Theory of the Dynamization of Medicine



The dynamization-process, we are told in the Organon of Medicine, (Organon, p. 331, note.) may carried up to 60, 150, 300, and higher, without impairing the strength of the medicine much; in such high potencies the medicine seems to act more rapidly and penetratingly, but at the same time the action appears to last a shorter time.

From this sketch of Hahnemann’s doctrines respecting the dynamization of medicines, it will be apparent to you that his views were constantly undergoing alteration, and this last period of the theory is replete with contradictions.

Whilst in the earlier periods of the growth of his system he merely tells us to shake the bottle, to shake it strongly-to shake it for a minute or longer-he afterwards tells us that much shaking increases the power of the medicine to a dangerous extent, and therefore only two shakes must be used for each dilution. Latterly, however, he again loses his dread of shaking, and after once more appointing ten shakes for each dilution as the standard, he becomes more liberal allows twenty, fifty, or more shakes, and half a dozen shakes to the bottle before each dose of the medicinal solution.

Again, whereas in one place he says that the shaking is the only agent in the dynamization, and a strong medicinal solution, if shaken long enough, will become like the 30th potency, in another he alleges that dilution, is essential to the dynamizing effect of succussion, and that all the rubbing or shaking in the world will not dynamize an undiluted substance.
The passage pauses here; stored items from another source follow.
-- ==== Sys2Proof/Tests/Slice0.lean ====
section
/-! SUPPORT. Tests: the ill-formed commands that the checks refuse, the worked cases of the spec, and for every
statement with hypotheses a witness that meets them. Expected values are the spec's, named with each test. -/

set_option linter.unusedSimpArgs false

namespace Sys2Proof.Tests

open Sys2Proof.Machine Sys2Proof.Safety

/-! ### Well-formed commands -/

/-- A context cannot be judged first twice. -/
theorem test_judged_twice_refused : (Instr.noPulseFrame [3, 3]).wellFormed = false := by decide

/-- A message of a type that a handset sends is not an unknown one (R43). -/
theorem test_known_type_refused : (Instr.unknownHandsetMessage 0 0x14).wellFormed = false := by decide

/-- The code of a request is not an unknown one (R179). -/
theorem test_known_code_refused : (Instr.unknownRequest 0x45 []).wellFormed = false := by decide

/-- A body of 1024 bytes makes a length field of 1025 (R17). -/
theorem test_long_body_refused : (Instr.readSlot (List.replicate 1024 0)).wellFormed = false := by decide +kernel

/-- A body of 1023 bytes fits (R17). -/
theorem test_long_body_accepted : (Instr.readSlot (List.replicate 1023 0)).wellFormed = true := by decide +kernel

/-! ### Worked cases of the spec -/

/-- 05_transform_engine, worked case F. -/
theorem test_transform : transform { k0 := 1, k1 := 2, k2 := 3, k3 := 4 } 1 = 0xDF2540EE := by decide +kernel

/-- R85: word 1 of the nonce 0x12AB3C and epoch 5. -/
theorem test_derive_input : deriveInput 0x12AB3C 5 1 = 0x12AB3C51 := by decide

/-- R85: an even low half is raised by 1, and an odd one kept. -/
theorem test_call_words :
    callWords 0x12345678 0x9ABCDEF0 = ⟨0x1234, 0x5679, 0x9ABC⟩ ∧ (callWords 0x00000003 0).km = 3 := by decide

/-- The call key of the worked case of 07_block_scrambling. -/
def blockKey : KeyWords := { kp := 0x2B10, km := 0x0F35, kx := 0x5A5A }

/-- 07_block_scrambling, worked case: W of block 3. -/
theorem test_block_word : blockWord blockKey 3 = 0x02F5 := by decide

/-- 07_block_scrambling, worked case: the order from T of 752. -/
theorem test_segment_order : segmentOrder (orderWord 0x02F5).toNat = [5, 4, 6, 7, 2, 1, 3, 0] := by decide +kernel

/-- 07_block_scrambling, worked case: code 0x93 at offset 69 leaves at offset 21 as 0xE6. -/
theorem test_scrambled_code :
    (scramble 16 true blockKey 3 ((List.replicate 128 (0 : Sample)).set 69 0x93))[21]? = some 0xE6 := by decide +kernel

/-- R130: the ANNOUNCE marker for C = 813 of epoch 2. -/
theorem test_announce_nibbles :
    markerNibbles { kind := .announce, epoch := 2, counter := 813, nonce := 0x3E07A1, countdown := 3 } =
      [0xA, 2, 2, 0, 3, 2, 0xD, 3, 0xE, 0, 7, 0xA, 1, 3, 4, 6] := by decide +kernel

/-- R19: the DATA marker for C = 3 with nonce 0x12AB3C, read back. -/
theorem test_data_marker_read :
    readMarker [0xA, 1, 0, 0, 0, 0, 3, 1, 2, 0xA, 0xB, 3, 0xC, 0xF, 4, 4] =
      some { kind := .data, epoch := 0, counter := 3, nonce := 0x12AB3C, countdown := 0xF } := by decide +kernel

/-- A marker with a wrong check is not valid (R139). -/
theorem test_bad_check_refused :
    readMarker [0xA, 1, 0, 0, 0, 0, 3, 1, 2, 0xA, 0xB, 3, 0xC, 0xF, 4, 5] = none := by decide +kernel

/-- The tone of the worked case of 09_tone_injection. -/
def workedTone : ToneDescriptor where
  halfPeriod := 10
  magnitude := 100
  decrement := 6
  step := 40
  periods := 200
  gap := 0
  bursts := 1
  priority := 0

/-- 09_tone_injection, worked case: samples 2605, 2615 and 3999. -/
theorem test_burst_codes :
    burstCode workedTone 2605 = 0x52 ∧ burstCode workedTone 2615 = 0xD2 ∧ burstCode workedTone 3999 = 0xCC := by
  decide +kernel

/-- R18: a STATUS-QUERY travels as A, 5, 0, 1, 1, 4, E, B. -/
theorem test_status_query_nibbles :
    handsetNibbles { type := 0x14, body := [] } = [0xA, 5, 0, 1, 1, 4, 0xE, 0xB] := by decide +kernel

/-- 03_handset_message_channel: the 13 bytes of handset 4217's SIGN-ON. -/
theorem test_sign_on_bytes :
    handsetBytes { type := 0x11, body := [0xFF, 0x42, 0x17, 0x00, 0x1C, 0x3A, 0x55, 0x80, 0x02] } =
      [0xA5, 0x0A, 0x11, 0xFF, 0x42, 0x17, 0x00, 0x1C, 0x3A, 0x55, 0x80, 0x02, 0x60] := by decide +kernel

/-- R52: fillers only before the digits, and at least one digit. -/
theorem test_extension_numbers :
    wellFormedNumber 0xFF4217 = true ∧ wellFormedNumber 0xFFFFFF = false ∧ wellFormedNumber 0x4217FF = false := by
  decide +kernel

/-- 04_extension_admission: pattern F, F, 7, 5, 0, 0 with mask 0x3C admits 7500 to 7599 alone. -/
theorem test_visitor_pattern :
    matchesPattern 0x3C 0xFF7500 0xFF7599 = true ∧ matchesPattern 0x3C 0xFF7500 0xFF7600 = false := by decide +kernel

/-- R56: a band that crosses midnight. -/
theorem test_band_over_midnight :
    inBandAt 1320 360 1439 = true ∧ inBandAt 1320 360 359 = true ∧ inBandAt 1320 360 360 = false ∧
      inBandAt 0 0 700 = true := by decide

/-- R166: the last frame of day 65535 is followed by the first of day 0. -/
theorem test_clock_wraps :
    Reading.advance { day := 65535, hour := 23, minute := 59, second := 59, frame := 7999 } = Reading.zero := by decide

/-! ### States of the tests -/

/-- The part in its first frame, with a Highway Interface and one command waiting. -/
def line (h : Highway) : State :=
  { State.reset with
    highway := h, clock := { reading := Reading.zero, timebase := .running, minuteDue := false }
    pending := [.rejectedMessage] }

/-- A line side in LOCKED with one frame held. -/
def lockedLine : Highway := { Highway.initial with timing := .locked, store := [idleWords] }

/-- The part with its line side LOCKED. -/
def here : State := line lockedLine

/-- A handset's slot in LOCKED. -/
def handset : Slot := { Slot.initial with kind := .extension, gate := .closed }

/-- An enrolled extension, number 4217. -/
def member : Record where
  number := 0xFF4217
  serial := 1
  secret := { k0 := 1, k1 := 2, k2 := 3, k3 := 4 }
  cls := 0
  faults := 0
  standing := .good
  admittedSlot := none
  lastSignOn := none
  pendingSlot := none

/-- Slot 1 as given, and record 0 as given. -/
def desk (r : Slot) (x : Record) : State := (here.withRecord 0 (some x)).withSlot 0 r

/-- A context on tie slot 2 for extension slot 1. -/
def call : Context where
  phase := .opened
  tie := 1
  ext := 0
  index := 0
  number := 0xFF4217
  site := 0
  profile :=
    { segment := 8, masking := true, presync := 2, flywheel := 4, huntLimit := 40000, clearGuard := 6400
      rekeyInterval := 0 }
  openStamp := Reading.zero
  elapsed := 1
  rekeyElapsed := 0
  rekeys := 0
  syncLosses := 0
  reached := false
  gone := false
  cause := none
  scrambler := Scrambler.opening 0 0
  descrambler := Descrambler.opening
  offset := 0
  boundaryDue := false

/-- The part with context 0 as given. -/
def talking (x : Context) : State := here.withContext 0 (some x)

/-- A call key. -/
def key : CallKey := { nonce := 0x12AB3C, epoch := 0, words := blockKey }

/-- A running call: its scrambler in RUNNING under a current key. -/
def runningCall : Context :=
  { call with scrambler := { call.scrambler with state := .running, current := some key, next := none } }

@[simp] theorem line_slot (h : Highway) (i : SlotId) : (line h).slot i = Slot.initial := by
  simp [line, State.slot, State.reset]
@[simp] theorem line_record (h : Highway) (r : RecordId) : (line h).record r = none := by
  simp [line, State.record, State.reset]
@[simp] theorem line_context (h : Highway) (c : ContextId) : (line h).context c = none := by
  simp [line, State.context, State.reset]
@[simp] theorem line_class (h : Highway) (k : ClassId) : (line h).classRecord k = ClassRecord.initial := by
  simp [line, State.classRecord, State.reset]
@[simp] theorem here_slot (i : SlotId) : here.slot i = Slot.initial := line_slot _ i
@[simp] theorem here_record (r : RecordId) : here.record r = none := line_record _ r
@[simp] theorem here_context (c : ContextId) : here.context c = none := line_context _ c
@[simp] theorem here_class (k : ClassId) : here.classRecord k = ClassRecord.initial := line_class _ k
@[simp] theorem desk_slot (r : Slot) (x : Record) : (desk r x).slot 0 = r := by simp [desk]
@[simp] theorem desk_record (r : Slot) (x : Record) : (desk r x).record 0 = some x := by simp [desk]
@[simp] theorem desk_class (r : Slot) (x : Record) (k : ClassId) : (desk r x).classRecord k = ClassRecord.initial := by
  simp [desk]
@[simp] theorem talking_context (x : Context) : (talking x).context 0 = some x := by simp [talking]
@[simp] theorem talking_slot (x : Context) (i : SlotId) : (talking x).slot i = Slot.initial := by simp [talking]

/-- Record 0 is the only record at the desk. -/
theorem desk_only (r : Slot) (x : Record) (q : RecordId) (y : Record) (h : (desk r x).record q = some y) : q = 0 := by
  by_cases e : q = 0
  · exact e
  · simp [desk, record_withRecord_of_ne _ (Ne.symm e)] at h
The dynamization-theory involves another contradiction. Hahnemann says, for instance, that the weakest possible dose is sufficient to overcome the disease, and the dose can scarcely be made weak enough to avoid aggravation. At the same time he directs us to dynamize our medicines up to the 30th degree of potency, whilst he tells us that by the processes used in this operation the power of the medicine is not diminished but increased; and we even find that a number of succussions, which at one time he told us would make the remedy endanger the life of a patient by increasing the potency of the drug, is latterly advised by him to be employed for the preparation of all medicines.
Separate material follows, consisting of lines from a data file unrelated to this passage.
-- ==== Sys2Proof/Machine/State.lean ====
section
/-!
DEFINITION. Everything the spec gives the machine, as plain data (10_state.md R20: "the complete
state of the block is the following, and nothing else"), and the state after reset (R34).
-/

namespace Sys2Proof.Machine

/-- The 65536 cells (20_memory.md R50), held as the bytes of the image that would load them: byte `2k`
is bits 15:8 of cell `k`, byte `2k + 1` bits 7:0 (R53, R264; log 1). A list of address and byte in
one form, `Memory.wf`; a byte not listed is `Config.unlistedByte`. -/
abbrev Memory := List Host.Cell

/-- The canonical form from byte address `lo` on: addresses strictly rising and inside the image, no
entry equal to what an unlisted address reads as. -/
def Memory.wfFrom : Nat → Memory → Bool
  | _, [] => true
  | lo, (k, v) :: m =>
    decide (lo ≤ k) && decide (k < Config.imageBytes) && decide (v ≠ Config.unlistedByte)
      && Memory.wfFrom (k + 1) m

/-- The canonical form: equal memories are equal lists. -/
def Memory.wf (m : Memory) : Bool := Memory.wfFrom 0 m

/-- The eight general registers (R21). None is hard-wired, none is banked (R23). -/
structure RegFile where
  a : Word
  b : Word
  c : Word
  x : Word
  y : Word
  z : Word
  i : Word
  j : Word
  deriving DecidableEq, Repr

/-- The fault latch (R32; 60_exceptions.md R232; log 2). -/
inductive FaultLatch where
  /-- Cause 0, no fault. -/
  | none
  /-- Cause 1: `code` is the extended opcode that has no handler, `addr` the address its instruction
  word was fetched from. -/
  | undefinedExtendedOpcode (code : BitVec 6) (addr : Word)
  deriving DecidableEq, Repr

/-- The state (R20). -/
structure State where
  /-- `x[0..7]` (R21). -/
  regs : RegFile
  /-- The program counter (R24). -/
  pc : Word
  /-- The stack pointer (R27). -/
  sp : Word
  /-- The overflow register (R29). -/
  o : Word
  /-- `memory[0..65535]` (20_memory.md R50). -/
  mem : Memory
  /-- The skip flag (R30). -/
  skipping : Bool
  /-- The cycle counter, unbounded (R31; log 7). -/
  cycles : Nat
  /-- The fault latch (R32). -/
  fault : FaultLatch
  deriving DecidableEq, Repr

/-- Reasons for which a step would end with no next state. There are none: the machine's one fault is
state, the latch, and the step that raises it has a next state (60_exceptions.md R233, R234); every
other access and operation is total (R230). Raised by nobody; safe. -/
inductive Fault
  deriving DecidableEq, Repr

/-- Reasons for which an instruction would have no meaning here. -/
inductive Refusal where
  /-- An instruction not modelled yet: raised only by an arm of `exec` that names it. No arm does.
  Safe. -/
  | notModelled (mnemonic : String)
  deriving DecidableEq, Repr

/-- Every general register 0 (R34). -/
def RegFile.reset : RegFile :=
  { a := 0x0000#16, b := 0x0000#16, c := 0x0000#16, x := 0x0000#16,
    y := 0x0000#16, z := 0x0000#16, i := 0x0000#16, j := 0x0000#16 }

/-- Every piece of state at its reset value (R34; 70_reset_and_hazards.md R260). -/
def State.reset : State :=
  { regs := RegFile.reset
    pc := Config.pcReset
    sp := Config.spReset
    o := 0x0000#16
    mem := []
    skipping := false
    cycles := 0
    fault := .none }

end Sys2Proof.Machine
end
Having thus given you a brief resume of Hahnemann’s deeds and thoughts on the subject of the subject of the dynamization of medicines, I shall now proceed to lay before you the substance of the principal lucubrations on this subject that have been indulged in by Hahnemann’s followers.

You will not have failed remark in my previous lectures that every idea and suggestive hint thrown out by Hahnemann, and still more everything bearing the semblance of a new hypothesis, has been greedily caught up by some of his disciples and worked out to that frequently desiderated termination of a mathematical problem, the reductio ad absurdum. As it was with the other theories I have spoken of to you before, so it is with this one of the dynamization of medicines.

You will recollect that Hahnemann speaks of the effect produced by the processes of succussion and trituration as a dematerialization of the medicines, a transmutation of the material medicinal substance into immaterial medicinal spirit. This is an idea Hahnemann is very fond of reiterating, though of course it is not difficult to show from his own writings refutation and implied of any such transmutation; for Hahnemann, as I have frequently shown you, always argues on both sides of the question, and seems to take a pleasure in refuting his own views. Thus he observes-I quote from the last edition of the Organon (Organon, p. 324, note.) “A substance divided into ever so many parts must contain in its smallest conceivable parts still some of this substance, and the smallest conceivable part does not cease to be some of this substance.”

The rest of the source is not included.